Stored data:
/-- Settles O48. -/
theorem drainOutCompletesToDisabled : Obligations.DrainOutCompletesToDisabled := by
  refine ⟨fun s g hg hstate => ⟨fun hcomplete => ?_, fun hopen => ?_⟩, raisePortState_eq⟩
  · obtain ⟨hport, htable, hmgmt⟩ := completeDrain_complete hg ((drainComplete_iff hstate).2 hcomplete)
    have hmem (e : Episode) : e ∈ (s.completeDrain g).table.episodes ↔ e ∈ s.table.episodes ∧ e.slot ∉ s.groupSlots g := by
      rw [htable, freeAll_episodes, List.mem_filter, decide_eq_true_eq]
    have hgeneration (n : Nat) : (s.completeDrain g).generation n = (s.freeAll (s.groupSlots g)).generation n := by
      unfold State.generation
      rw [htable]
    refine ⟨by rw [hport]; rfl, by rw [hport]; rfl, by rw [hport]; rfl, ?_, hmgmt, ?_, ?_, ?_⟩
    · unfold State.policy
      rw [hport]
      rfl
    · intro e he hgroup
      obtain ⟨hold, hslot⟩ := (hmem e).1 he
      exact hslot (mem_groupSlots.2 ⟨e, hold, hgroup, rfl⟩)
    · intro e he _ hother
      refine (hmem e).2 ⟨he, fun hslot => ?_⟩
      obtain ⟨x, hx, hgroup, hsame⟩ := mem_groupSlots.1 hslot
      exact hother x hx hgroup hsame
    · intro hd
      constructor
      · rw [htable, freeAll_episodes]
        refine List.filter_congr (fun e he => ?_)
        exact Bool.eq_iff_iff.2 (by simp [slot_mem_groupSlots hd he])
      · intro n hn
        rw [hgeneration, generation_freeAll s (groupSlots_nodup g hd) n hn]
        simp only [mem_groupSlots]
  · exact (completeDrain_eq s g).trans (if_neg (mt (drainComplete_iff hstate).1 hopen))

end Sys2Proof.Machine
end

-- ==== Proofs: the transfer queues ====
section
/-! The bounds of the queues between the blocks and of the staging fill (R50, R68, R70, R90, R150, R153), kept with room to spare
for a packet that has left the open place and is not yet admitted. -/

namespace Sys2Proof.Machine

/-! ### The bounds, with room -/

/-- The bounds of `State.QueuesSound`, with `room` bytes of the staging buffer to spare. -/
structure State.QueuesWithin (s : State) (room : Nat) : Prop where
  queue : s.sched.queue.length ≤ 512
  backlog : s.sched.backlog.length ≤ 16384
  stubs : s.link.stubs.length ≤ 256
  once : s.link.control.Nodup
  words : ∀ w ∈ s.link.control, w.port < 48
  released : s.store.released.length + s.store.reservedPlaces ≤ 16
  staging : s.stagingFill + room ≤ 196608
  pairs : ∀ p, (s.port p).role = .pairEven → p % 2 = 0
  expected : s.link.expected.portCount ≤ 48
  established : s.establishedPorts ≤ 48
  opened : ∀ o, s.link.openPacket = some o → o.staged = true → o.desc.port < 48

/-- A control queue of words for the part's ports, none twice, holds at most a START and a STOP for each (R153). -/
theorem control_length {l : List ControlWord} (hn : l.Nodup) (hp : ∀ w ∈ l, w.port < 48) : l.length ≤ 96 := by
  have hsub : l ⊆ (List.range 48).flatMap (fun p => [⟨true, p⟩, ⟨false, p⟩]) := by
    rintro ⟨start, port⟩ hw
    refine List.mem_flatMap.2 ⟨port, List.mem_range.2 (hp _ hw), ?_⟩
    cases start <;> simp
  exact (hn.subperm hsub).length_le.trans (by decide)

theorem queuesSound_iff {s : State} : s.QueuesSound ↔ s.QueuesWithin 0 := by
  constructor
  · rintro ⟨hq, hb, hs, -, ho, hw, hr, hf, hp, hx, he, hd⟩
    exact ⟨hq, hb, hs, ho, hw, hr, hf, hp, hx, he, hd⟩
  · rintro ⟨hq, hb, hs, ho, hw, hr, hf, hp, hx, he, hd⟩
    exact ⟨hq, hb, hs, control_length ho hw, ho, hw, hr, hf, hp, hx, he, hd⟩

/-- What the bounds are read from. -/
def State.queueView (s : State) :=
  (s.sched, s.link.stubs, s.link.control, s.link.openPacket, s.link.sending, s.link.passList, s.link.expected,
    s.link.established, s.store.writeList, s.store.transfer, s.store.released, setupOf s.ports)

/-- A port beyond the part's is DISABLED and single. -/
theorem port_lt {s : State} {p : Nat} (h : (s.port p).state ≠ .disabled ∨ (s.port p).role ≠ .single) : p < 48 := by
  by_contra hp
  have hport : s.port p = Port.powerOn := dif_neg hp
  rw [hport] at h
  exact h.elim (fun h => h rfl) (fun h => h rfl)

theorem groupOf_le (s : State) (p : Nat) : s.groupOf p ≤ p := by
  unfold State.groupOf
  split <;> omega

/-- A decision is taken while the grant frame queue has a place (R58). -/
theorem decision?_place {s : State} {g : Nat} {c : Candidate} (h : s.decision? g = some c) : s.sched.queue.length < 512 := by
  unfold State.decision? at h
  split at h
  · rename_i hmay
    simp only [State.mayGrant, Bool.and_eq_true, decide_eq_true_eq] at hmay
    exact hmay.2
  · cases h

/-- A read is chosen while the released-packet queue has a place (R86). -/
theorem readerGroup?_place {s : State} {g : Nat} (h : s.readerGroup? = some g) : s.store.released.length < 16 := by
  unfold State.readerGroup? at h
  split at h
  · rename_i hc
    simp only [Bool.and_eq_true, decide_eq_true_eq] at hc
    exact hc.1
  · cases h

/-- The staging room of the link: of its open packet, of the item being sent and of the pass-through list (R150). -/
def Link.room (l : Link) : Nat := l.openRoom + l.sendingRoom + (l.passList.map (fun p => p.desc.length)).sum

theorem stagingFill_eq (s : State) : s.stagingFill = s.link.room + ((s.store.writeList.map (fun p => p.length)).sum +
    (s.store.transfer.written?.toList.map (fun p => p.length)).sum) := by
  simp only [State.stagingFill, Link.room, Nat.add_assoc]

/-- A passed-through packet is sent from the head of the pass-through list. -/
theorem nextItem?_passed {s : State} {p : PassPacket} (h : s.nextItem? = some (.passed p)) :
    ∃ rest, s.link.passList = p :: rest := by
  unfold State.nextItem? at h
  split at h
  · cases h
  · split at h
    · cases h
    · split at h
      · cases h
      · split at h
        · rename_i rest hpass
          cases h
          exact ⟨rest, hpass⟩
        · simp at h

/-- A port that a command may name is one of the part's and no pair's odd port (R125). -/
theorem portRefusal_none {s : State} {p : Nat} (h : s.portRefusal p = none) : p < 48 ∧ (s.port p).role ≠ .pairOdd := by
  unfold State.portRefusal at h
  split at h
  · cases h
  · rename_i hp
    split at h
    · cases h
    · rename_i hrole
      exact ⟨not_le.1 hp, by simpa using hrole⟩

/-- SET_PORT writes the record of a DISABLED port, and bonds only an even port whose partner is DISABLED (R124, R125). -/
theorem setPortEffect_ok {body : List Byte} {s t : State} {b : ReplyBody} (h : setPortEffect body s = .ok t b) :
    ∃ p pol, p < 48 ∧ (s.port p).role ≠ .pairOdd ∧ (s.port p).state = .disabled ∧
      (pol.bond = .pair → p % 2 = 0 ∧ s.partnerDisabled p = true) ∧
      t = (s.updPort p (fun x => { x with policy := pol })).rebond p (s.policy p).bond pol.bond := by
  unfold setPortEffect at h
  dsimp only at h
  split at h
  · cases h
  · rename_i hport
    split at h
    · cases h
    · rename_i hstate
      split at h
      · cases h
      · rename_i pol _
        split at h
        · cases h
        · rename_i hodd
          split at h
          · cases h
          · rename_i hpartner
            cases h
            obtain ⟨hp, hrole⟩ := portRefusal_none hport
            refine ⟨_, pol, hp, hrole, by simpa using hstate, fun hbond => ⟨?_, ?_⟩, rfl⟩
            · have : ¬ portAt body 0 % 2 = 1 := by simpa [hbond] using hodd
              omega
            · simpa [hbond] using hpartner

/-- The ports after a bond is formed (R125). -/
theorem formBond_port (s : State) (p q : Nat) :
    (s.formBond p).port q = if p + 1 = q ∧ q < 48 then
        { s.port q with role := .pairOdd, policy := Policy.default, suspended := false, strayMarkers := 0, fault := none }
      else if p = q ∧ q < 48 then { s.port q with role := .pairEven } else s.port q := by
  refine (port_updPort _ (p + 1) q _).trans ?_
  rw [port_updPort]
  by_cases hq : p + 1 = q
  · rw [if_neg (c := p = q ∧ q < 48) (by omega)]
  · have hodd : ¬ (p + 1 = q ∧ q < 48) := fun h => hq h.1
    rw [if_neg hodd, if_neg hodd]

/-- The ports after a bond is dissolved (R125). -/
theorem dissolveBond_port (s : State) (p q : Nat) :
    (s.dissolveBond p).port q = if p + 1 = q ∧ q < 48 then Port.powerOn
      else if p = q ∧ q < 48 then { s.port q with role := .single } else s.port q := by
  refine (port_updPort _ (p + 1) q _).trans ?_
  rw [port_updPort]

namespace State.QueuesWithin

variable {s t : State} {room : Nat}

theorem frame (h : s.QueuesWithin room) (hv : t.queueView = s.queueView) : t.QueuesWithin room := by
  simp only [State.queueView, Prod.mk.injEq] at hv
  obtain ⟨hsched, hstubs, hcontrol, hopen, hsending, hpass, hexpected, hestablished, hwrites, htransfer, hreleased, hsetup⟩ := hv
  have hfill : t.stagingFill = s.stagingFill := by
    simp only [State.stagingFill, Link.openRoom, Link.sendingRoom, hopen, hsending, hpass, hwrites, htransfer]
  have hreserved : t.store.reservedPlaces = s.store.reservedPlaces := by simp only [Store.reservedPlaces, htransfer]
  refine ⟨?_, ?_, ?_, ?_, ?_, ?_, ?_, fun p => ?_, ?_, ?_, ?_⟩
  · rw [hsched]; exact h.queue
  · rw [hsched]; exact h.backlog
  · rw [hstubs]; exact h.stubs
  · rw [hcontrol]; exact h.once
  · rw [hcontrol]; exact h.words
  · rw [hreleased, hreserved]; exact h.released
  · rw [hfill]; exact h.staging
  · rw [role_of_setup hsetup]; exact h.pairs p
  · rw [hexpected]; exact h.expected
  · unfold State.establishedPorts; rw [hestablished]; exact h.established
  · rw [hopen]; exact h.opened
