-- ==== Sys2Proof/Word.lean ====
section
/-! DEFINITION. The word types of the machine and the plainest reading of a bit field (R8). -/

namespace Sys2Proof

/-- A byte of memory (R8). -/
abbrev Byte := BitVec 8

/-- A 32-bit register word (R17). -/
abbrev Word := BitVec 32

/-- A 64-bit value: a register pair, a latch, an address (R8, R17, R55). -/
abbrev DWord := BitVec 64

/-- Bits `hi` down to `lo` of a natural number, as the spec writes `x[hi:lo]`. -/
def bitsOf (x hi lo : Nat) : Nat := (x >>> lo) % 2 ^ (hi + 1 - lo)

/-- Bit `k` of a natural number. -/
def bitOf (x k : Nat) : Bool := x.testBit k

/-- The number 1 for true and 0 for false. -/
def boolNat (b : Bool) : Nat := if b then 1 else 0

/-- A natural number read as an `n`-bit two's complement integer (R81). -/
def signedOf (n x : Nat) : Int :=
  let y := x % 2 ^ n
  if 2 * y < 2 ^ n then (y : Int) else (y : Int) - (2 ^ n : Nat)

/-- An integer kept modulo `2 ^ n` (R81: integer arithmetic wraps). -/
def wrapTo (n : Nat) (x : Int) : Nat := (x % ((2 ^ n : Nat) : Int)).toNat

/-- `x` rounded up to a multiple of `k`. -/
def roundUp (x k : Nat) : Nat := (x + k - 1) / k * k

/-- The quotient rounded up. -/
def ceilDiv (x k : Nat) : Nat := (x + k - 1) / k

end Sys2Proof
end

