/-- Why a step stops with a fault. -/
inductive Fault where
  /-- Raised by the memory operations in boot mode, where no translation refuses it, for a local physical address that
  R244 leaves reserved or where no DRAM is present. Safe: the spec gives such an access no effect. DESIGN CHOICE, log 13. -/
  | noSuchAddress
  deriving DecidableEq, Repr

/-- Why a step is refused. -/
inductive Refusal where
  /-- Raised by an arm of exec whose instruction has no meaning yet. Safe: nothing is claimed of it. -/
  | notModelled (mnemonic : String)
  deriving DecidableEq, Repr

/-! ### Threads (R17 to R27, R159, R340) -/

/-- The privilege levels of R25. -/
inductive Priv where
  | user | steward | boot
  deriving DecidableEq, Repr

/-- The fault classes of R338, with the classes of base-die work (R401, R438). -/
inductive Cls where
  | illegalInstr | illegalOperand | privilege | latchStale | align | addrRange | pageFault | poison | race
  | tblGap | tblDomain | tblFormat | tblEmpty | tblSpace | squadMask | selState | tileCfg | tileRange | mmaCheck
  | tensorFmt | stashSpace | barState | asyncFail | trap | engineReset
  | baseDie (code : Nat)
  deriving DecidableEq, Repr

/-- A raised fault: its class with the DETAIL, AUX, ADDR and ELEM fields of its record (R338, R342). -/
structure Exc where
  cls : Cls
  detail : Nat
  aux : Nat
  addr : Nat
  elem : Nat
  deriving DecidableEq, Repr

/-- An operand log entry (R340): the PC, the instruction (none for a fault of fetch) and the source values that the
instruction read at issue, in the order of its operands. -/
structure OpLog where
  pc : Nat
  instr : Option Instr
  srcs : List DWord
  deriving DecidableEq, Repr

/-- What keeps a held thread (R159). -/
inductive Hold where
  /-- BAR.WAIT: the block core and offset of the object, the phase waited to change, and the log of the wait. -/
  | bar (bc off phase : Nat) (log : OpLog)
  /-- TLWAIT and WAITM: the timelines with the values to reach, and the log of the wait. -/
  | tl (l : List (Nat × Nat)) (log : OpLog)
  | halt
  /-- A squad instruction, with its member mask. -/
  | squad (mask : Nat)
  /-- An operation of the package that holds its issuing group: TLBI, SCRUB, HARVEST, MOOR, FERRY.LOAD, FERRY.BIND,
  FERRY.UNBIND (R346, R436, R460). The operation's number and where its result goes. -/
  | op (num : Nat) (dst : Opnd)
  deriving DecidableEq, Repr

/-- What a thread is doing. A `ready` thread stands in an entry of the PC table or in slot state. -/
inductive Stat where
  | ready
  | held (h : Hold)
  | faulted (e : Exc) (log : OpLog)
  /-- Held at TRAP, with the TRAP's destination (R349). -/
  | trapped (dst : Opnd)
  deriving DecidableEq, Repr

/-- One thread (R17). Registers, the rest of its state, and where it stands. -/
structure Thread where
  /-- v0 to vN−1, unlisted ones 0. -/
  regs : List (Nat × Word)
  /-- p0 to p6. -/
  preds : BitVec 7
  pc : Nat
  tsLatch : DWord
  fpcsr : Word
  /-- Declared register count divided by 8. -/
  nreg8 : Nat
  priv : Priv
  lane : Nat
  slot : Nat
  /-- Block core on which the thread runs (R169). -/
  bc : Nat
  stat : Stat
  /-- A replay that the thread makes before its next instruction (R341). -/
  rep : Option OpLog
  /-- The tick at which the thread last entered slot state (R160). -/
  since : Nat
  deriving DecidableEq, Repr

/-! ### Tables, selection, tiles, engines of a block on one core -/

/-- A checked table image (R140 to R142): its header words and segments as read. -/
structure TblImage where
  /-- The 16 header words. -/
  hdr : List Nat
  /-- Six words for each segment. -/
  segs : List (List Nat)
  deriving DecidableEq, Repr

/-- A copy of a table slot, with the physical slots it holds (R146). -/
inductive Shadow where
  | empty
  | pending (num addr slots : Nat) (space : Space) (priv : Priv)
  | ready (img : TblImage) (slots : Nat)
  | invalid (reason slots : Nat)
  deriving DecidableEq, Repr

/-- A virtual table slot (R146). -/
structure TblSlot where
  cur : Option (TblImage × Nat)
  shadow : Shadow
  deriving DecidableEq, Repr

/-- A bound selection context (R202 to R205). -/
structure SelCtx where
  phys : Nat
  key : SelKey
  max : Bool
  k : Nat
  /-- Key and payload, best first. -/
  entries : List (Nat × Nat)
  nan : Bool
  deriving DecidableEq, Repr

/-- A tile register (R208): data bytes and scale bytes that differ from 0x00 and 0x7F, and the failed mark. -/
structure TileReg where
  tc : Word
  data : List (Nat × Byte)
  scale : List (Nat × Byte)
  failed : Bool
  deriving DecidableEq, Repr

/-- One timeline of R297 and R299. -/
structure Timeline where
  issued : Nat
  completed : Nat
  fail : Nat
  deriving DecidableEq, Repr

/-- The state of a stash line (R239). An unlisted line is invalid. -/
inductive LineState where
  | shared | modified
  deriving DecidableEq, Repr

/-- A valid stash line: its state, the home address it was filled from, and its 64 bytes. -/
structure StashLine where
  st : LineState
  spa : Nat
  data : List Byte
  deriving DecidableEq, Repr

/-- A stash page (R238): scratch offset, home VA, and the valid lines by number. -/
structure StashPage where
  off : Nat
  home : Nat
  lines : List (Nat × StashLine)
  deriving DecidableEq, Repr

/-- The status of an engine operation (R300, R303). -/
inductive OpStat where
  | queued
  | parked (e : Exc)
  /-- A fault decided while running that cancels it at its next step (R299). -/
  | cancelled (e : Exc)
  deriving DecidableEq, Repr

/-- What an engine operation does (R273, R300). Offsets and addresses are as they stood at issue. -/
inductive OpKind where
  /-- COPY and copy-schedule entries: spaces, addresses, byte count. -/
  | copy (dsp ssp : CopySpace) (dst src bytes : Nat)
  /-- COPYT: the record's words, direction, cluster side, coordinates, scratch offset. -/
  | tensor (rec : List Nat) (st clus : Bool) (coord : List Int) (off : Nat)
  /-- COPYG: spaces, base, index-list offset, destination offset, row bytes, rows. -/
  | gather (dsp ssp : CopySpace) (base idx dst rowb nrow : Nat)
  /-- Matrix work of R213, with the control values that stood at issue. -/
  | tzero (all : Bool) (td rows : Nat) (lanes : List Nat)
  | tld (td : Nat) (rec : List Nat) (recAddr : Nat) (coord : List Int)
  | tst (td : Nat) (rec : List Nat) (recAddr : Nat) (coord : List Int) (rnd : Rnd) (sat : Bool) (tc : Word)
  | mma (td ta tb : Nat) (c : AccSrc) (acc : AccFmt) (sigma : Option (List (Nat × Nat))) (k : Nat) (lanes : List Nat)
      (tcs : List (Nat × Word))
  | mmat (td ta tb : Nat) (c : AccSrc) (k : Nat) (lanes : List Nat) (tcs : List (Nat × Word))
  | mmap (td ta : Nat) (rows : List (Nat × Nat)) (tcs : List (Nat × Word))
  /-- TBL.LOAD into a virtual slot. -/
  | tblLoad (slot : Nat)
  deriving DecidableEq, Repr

How to complete this task: The lines from the one holding "tld (td : Nat)" to the end of the entries are to be repeated exactly, with both ends included and nothing else.

Task result:
  | tld (td : Nat) (rec : List Nat) (recAddr : Nat) (coord : List Int)
  | tst (td : Nat) (rec : List Nat) (recAddr : Nat) (coord : List Int) (rnd : Rnd) (sat : Bool) (tc : Word)
  | mma (td ta tb : Nat) (c : AccSrc) (acc : AccFmt) (sigma : Option (List (Nat × Nat))) (k : Nat) (lanes : List Nat)
      (tcs : List (Nat × Word))
  | mmat (td ta tb : Nat) (c : AccSrc) (k : Nat) (lanes : List Nat) (tcs : List (Nat × Word))
  | mmap (td ta : Nat) (rows : List (Nat × Nat)) (tcs : List (Nat × Word))
  /-- TBL.LOAD into a virtual slot. -/
  | tblLoad (slot : Nat)
  deriving DecidableEq, Repr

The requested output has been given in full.